1. Make it better, not just greener
2. Embrace the counterintuitive
3. Bet on yourself
4. Engage the problem solvers
5. Cultivate pervasive innovation

Obviously, each is more easily identified than implemented. One of the biggest challenges is to get people to think innovatively about innovation. Williams also explains why purpose drives profits in Green Giant workplaces: Purpose = plan, Self-motivated people, and Loyal customers. Commitment to the purpose will sustain the plan as well as sustain active and productive engagement by all stakeholders. In Chapter 6, Williams explains the need for what she characterizes as a “new behavioral contract,” one that has three pillars: Pre-responsibility, Truthparency, and Experimental Collaboration. Details are best revealed within her narrative, in context.

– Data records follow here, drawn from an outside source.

-- ==== Sys2Proof/Machine/Issue.lean ====
section
/-! DEFINITION. How a word issues and what follows it: its effect on the unit that issues it (R11, R14), the end of a run
(R75), clause headers (R68 to R71), the fetch of a clause (R258), and the choice of a unit (R21). Every instruction
word's meaning is one of the shapes here applied to what its description says it does in the active threads. -/

namespace Sys2Proof.Machine

/-! ### What a word does to its unit -/

/-- Lanes that go on together after a word: where, what they wait for, and the transfer that takes them there (R89). -/
structure Move where
  lanes : BitVec 32
  pc    : Dword
  wait  : UnitWait := .none
  via   : Option (Dword × Dword) := none
  deriving DecidableEq, Repr

/-- The effect of a word: the state it leaves, the traps it raises, where lanes go, and whether it ends the run. -/
structure Effect where
  st    : State
  traps : List (Nat × Trap) := []
  moves : List Move
  ends  : Bool := false
  deriving DecidableEq, Repr

/-- The run of a core ended (R75). -/
def endRun (s : State) (core : Nat) : State := modCore s core (fun c => { c with run := none })

/-- The run goes on at a resume point; at the end of a clause it is counted, and the run ends after a clause whose
header says so and after the fourth (R75, items 1 and 2). -/
def goOn (s : State) (core : Nat) (pc : Dword) : State :=
  match (getCore s core).run with
  | none => s
  | some r =>
    if rpSlot pc ≠ 15 then s
    else if hdrEnds r.hdr ∨ 4 ≤ r.clauses + 1 then endRun s core
    else modCore s core (fun c => { c with run := some { r with clauses := r.clauses + 1 } })

/-- A move made: its lanes become one unit, which keeps the last issue of the unit they leave (R21). -/
def makeMove (t : Site) (s : State) (m : Move) : State :=
  putUnit s t.blk t.gang { lanes := m.lanes, pc := m.pc, lastIssue := t.unit.lastIssue, wait := m.wait, via := m.via }

/-- The state after a word (R14, R75): traps are taken, the other lanes go on, and the run goes on only where the whole
unit goes on without waiting. -/
def finish (t : Site) (e : Effect) : State :=
  let trapped := trapMask e.traps
  let s := if e.traps.isEmpty then e.st else takeTraps e.st t.blk t.gang e.traps t.unit.pc t.unit.lastIssue
  let moves := (e.moves.map (fun m => { m with lanes := m.lanes &&& ~~~trapped })).filter (fun m => m.lanes != 0)
  let s := moves.foldl (makeMove t) s
  match moves with
  | [m] => if m.lanes = t.unit.lanes ∧ e.ends = false ∧ m.wait = .none then goOn s t.core m.pc else endRun s t.core
  | _ => endRun s t.core

/-- All lanes of a mask go on after a word of some slots. -/
abbrev Site.onward (t : Site) (width : Nat) (lanes : BitVec 32) : List Move := [{ lanes := lanes, pc := t.after width }]

/-- A word run through its gate: `eff` gives the effect for the issuing and the active lanes when any is active. -/
def throughGate (gt : Gate) (width : Nat) (s : State) (eff : Site → BitVec 32 → BitVec 32 → Effect) :
    Host.Outcome State Fault Refusal :=
  match gt with
  | .noUnit => .fault .noIssuingUnit
  | .hold => .next (endRun s s.focus)
  | .go t iss act traps =>
    if act = 0 then .next (finish t { st := s, traps := traps, moves := t.onward width iss })
    else
      let e := eff t iss act
      .next (finish t { e with traps := traps ++ e.traps })

/-- An instruction word at the core in focus. -/
def runWord (i : Instr) (s : State) (eff : Site → BitVec 32 → BitVec 32 → Effect) :
    Host.Outcome State Fault Refusal := throughGate (gate i s) i.words s eff

/-! ### The shapes of words -/

/-- A thread's outcome at a word: its new state, or a trap at the word. -/
abbrev LaneResult := Except Trap Thread

/-- A word that acts in each active thread from the gang's registers before it, for the word's participants (R128): a
thread that meets a trap keeps its registers (R14). -/
def lanesWord (i : Instr) (s : State) (f : Site → Gang → List Nat → Nat → LaneResult) : Host.Outcome State Fault Refusal :=
  runWord i s (fun t iss act =>
    let g := t.g s
    { st := modGang s t.blk t.gang (fun x => (lanesOf act).foldl (fun x l =>
        match f t g (lanesOf act) l with
        | .ok y => modThreadOf x l (fun _ => y)
        | .error _ => x) x)
      traps := (lanesOf act).filterMap (fun l =>
        match f t g (lanesOf act) l with
        | .ok _ => none
        | .error x => some (l, t.trap x))
      moves := t.onward i.words iss })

Robert Sher has much of value to share in Mighty Midsized Companies: How Leaders Overcome 7 Silent Growth Killers. Sher is one of the first business thinkers of whom I am aware who focuses entirely on midsized companies: those whose annual sales are between $10-million and one billion dollars. The almost 200,000 midsized companies in the U.S. account for about a third of the U.S. GDP and a third of all U.S. jobs. He wrote this book for those who are leaders in these companies to help them face unique challenges. He duly notes that their nature may be essentially the same but the extent (i.e. scale) of each challenge can differ significantly for those leading companies with $10-million in annual sales companies than for those leading companies with one billion dollars in annual sales.

Not all leaders — indeed only a few business leaders — who read this book will be able to transform their organization into a Green Giant. That’s not the point. What all business leaders who read this book can do is help make their organization much “smarter” in terms of how it creates and then sustains purpose and profitability that are interdependent. In her book, E. Freya Williams offers an abundance of information, insights, and counsel that can help leaders in almost any company — including those that Sher and Birch discuss — to achieve that admirable, albeit elusive objective.